=== SUPPLIED RECORDS ===
- - -

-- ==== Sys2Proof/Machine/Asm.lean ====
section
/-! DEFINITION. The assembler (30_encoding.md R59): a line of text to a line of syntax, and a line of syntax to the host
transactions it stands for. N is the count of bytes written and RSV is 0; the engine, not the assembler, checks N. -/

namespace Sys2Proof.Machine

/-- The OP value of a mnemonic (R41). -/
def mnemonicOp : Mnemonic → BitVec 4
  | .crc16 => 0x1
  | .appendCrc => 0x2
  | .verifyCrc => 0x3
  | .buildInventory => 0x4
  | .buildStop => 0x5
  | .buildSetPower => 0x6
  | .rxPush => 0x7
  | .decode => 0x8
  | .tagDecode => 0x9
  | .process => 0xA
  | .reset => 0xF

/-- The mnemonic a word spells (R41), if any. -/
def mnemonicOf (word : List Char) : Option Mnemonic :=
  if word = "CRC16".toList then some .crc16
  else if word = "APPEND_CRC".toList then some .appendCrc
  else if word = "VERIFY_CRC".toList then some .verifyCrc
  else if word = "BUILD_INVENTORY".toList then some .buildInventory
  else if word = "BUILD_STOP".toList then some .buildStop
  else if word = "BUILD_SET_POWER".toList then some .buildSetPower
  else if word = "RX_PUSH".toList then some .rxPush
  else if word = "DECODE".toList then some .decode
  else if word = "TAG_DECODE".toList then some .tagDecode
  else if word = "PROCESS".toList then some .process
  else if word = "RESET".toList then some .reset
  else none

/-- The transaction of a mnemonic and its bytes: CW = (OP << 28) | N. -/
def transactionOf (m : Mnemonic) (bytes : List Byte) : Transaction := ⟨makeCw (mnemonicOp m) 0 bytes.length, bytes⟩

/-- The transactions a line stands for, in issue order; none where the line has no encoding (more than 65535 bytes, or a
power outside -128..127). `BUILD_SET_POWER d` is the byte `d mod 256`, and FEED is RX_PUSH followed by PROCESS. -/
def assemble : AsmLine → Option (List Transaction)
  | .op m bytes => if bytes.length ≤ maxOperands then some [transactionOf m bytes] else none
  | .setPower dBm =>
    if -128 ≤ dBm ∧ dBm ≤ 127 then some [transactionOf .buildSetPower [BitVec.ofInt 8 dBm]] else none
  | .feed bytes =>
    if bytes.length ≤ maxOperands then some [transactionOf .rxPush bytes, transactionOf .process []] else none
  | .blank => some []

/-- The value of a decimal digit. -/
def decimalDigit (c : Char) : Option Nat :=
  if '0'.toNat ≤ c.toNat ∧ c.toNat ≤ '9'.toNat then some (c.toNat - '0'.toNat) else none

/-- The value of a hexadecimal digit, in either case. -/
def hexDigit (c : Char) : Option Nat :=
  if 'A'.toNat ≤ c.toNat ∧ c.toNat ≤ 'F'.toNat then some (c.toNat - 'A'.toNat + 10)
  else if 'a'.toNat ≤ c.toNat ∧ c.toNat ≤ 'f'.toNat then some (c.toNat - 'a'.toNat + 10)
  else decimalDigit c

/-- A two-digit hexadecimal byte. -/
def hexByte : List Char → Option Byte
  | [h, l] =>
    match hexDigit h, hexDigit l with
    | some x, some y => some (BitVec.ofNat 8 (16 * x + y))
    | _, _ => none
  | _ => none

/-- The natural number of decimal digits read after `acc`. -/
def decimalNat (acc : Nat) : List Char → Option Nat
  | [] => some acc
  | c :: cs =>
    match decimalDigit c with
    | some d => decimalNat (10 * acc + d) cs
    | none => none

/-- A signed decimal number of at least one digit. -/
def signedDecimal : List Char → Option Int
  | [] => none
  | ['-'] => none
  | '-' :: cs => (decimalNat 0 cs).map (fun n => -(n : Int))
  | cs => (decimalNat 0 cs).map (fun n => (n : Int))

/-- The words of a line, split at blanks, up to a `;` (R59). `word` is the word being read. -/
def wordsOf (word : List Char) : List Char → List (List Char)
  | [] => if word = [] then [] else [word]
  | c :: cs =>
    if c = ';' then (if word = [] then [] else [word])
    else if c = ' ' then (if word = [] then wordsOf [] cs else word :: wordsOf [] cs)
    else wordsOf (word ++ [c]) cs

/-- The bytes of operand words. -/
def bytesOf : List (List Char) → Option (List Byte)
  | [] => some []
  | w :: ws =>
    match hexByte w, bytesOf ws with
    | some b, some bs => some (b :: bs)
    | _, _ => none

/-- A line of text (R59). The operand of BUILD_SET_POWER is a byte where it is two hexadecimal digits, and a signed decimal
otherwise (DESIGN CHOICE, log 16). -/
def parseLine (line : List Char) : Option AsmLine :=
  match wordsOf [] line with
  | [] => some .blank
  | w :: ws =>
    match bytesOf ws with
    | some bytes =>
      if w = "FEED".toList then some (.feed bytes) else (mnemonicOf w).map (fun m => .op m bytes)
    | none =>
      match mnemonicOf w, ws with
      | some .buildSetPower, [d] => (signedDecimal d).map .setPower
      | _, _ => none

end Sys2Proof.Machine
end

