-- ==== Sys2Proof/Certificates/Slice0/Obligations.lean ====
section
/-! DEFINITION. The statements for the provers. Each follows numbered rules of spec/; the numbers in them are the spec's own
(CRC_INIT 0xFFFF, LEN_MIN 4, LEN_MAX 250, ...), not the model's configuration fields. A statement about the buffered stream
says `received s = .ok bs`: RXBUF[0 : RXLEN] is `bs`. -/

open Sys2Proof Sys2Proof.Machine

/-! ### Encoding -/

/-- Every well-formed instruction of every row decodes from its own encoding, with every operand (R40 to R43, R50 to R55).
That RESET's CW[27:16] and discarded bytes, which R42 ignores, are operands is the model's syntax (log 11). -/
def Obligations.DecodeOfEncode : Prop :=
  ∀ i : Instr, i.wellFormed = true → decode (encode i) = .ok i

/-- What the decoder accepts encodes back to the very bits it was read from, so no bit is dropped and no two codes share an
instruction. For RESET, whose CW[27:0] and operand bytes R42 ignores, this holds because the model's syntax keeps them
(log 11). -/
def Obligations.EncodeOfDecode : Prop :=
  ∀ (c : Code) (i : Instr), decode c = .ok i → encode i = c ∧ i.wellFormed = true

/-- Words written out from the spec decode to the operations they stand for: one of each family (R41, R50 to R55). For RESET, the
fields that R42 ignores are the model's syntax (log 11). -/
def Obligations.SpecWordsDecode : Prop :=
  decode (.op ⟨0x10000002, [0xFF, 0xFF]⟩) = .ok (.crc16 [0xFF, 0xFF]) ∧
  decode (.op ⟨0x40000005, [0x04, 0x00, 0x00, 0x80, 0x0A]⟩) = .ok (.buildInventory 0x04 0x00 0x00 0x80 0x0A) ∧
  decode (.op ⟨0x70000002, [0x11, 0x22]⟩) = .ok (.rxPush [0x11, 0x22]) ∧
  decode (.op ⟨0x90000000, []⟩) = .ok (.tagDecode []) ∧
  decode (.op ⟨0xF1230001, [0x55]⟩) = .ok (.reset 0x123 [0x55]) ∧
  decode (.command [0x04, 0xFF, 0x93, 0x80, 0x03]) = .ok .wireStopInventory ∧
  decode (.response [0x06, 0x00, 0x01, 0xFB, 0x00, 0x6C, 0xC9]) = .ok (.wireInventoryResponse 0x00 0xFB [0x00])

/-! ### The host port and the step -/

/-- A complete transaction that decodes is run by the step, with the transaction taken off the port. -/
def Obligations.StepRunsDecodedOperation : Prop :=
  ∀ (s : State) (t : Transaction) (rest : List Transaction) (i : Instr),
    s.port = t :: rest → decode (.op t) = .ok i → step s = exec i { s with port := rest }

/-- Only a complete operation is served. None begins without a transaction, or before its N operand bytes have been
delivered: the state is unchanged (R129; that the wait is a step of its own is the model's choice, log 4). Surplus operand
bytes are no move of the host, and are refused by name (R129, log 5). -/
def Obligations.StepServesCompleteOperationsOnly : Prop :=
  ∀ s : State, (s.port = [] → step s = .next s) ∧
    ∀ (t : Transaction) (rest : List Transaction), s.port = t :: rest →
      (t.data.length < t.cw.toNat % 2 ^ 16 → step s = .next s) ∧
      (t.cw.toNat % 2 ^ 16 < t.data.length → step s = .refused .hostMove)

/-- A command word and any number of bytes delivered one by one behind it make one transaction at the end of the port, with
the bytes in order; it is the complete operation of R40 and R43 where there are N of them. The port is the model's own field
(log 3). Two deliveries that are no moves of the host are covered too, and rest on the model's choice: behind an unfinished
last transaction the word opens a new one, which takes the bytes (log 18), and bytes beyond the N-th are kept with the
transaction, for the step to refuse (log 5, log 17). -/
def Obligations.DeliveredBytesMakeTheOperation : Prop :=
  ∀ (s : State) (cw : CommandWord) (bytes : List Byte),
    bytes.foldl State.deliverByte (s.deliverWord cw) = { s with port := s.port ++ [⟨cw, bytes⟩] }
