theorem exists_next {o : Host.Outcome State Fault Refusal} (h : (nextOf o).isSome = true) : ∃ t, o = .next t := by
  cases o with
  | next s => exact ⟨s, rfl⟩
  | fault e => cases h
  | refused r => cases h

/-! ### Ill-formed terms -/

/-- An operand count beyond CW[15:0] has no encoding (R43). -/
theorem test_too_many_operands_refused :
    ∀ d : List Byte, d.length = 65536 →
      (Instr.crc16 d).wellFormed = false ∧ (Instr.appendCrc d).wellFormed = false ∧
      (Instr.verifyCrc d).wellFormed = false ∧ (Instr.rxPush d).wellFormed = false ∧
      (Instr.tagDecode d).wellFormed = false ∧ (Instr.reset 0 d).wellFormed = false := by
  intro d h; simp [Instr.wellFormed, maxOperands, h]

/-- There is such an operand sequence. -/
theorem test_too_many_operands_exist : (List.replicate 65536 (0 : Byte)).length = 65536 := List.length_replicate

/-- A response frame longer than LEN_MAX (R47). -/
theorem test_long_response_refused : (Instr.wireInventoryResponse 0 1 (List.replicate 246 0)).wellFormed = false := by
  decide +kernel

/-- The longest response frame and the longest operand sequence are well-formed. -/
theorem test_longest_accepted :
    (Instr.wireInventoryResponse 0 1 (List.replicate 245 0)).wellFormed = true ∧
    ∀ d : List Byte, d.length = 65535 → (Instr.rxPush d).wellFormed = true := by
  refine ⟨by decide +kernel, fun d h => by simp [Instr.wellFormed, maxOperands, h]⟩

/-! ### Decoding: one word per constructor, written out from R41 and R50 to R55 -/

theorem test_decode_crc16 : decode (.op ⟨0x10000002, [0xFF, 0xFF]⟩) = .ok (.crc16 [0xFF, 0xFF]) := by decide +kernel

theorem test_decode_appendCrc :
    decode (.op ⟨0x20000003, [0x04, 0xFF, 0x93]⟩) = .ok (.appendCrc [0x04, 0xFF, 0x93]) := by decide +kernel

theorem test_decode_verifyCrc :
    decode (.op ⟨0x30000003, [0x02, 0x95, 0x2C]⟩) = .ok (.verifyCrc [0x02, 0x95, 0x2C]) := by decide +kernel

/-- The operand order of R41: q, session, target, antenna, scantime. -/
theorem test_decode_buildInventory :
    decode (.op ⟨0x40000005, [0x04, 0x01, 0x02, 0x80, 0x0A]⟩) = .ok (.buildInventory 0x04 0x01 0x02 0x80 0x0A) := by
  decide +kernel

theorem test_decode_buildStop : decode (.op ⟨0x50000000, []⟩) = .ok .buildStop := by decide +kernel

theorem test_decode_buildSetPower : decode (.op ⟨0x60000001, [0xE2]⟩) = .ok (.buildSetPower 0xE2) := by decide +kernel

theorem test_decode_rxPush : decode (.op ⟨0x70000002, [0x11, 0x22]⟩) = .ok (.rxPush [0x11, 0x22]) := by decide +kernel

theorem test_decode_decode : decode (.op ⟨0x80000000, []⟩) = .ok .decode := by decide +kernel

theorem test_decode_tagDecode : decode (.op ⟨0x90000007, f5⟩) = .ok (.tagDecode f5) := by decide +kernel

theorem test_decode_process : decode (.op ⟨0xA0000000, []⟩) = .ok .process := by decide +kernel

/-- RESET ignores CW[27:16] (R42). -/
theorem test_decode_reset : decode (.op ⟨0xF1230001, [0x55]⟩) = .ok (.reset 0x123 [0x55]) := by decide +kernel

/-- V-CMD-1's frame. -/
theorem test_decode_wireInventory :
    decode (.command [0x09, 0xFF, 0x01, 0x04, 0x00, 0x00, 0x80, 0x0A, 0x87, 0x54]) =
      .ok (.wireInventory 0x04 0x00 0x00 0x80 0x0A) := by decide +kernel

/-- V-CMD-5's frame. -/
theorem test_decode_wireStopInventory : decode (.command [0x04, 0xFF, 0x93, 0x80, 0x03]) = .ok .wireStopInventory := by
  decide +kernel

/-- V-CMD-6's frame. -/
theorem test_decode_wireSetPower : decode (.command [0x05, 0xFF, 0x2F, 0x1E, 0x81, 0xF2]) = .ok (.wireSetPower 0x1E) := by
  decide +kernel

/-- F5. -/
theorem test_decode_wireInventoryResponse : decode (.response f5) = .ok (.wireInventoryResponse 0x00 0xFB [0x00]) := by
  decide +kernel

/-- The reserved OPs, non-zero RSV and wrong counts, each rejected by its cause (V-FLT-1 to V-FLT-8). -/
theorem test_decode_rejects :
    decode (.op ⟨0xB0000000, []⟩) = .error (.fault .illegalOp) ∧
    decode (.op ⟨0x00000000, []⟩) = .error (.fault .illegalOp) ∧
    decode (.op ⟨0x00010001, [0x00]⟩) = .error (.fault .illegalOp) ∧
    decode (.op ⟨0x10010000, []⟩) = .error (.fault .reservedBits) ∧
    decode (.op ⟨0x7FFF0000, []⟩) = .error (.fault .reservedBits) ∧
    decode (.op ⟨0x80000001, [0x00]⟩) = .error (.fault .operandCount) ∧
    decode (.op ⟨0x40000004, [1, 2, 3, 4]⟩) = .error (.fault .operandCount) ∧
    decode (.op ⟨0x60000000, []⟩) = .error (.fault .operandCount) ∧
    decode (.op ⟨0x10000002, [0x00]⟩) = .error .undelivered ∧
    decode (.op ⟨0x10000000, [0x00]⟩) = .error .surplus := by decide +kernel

- - -

=== TASK STATEMENT ===
Look back at the entries above and repeat, unchanged, every line from the line holding "if -128 ≤ dBm" through the line holding "def decimalDigit (c".

=== RESPONSE ===
    if -128 ≤ dBm ∧ dBm ≤ 127 then some [transactionOf .buildSetPower [BitVec.ofInt 8 dBm]] else none
  | .feed bytes =>
    if bytes.length ≤ maxOperands then some [transactionOf .rxPush bytes, transactionOf .process []] else none
  | .blank => some []

/-- The value of a decimal digit. -/
def decimalDigit (c : Char) : Option Nat :=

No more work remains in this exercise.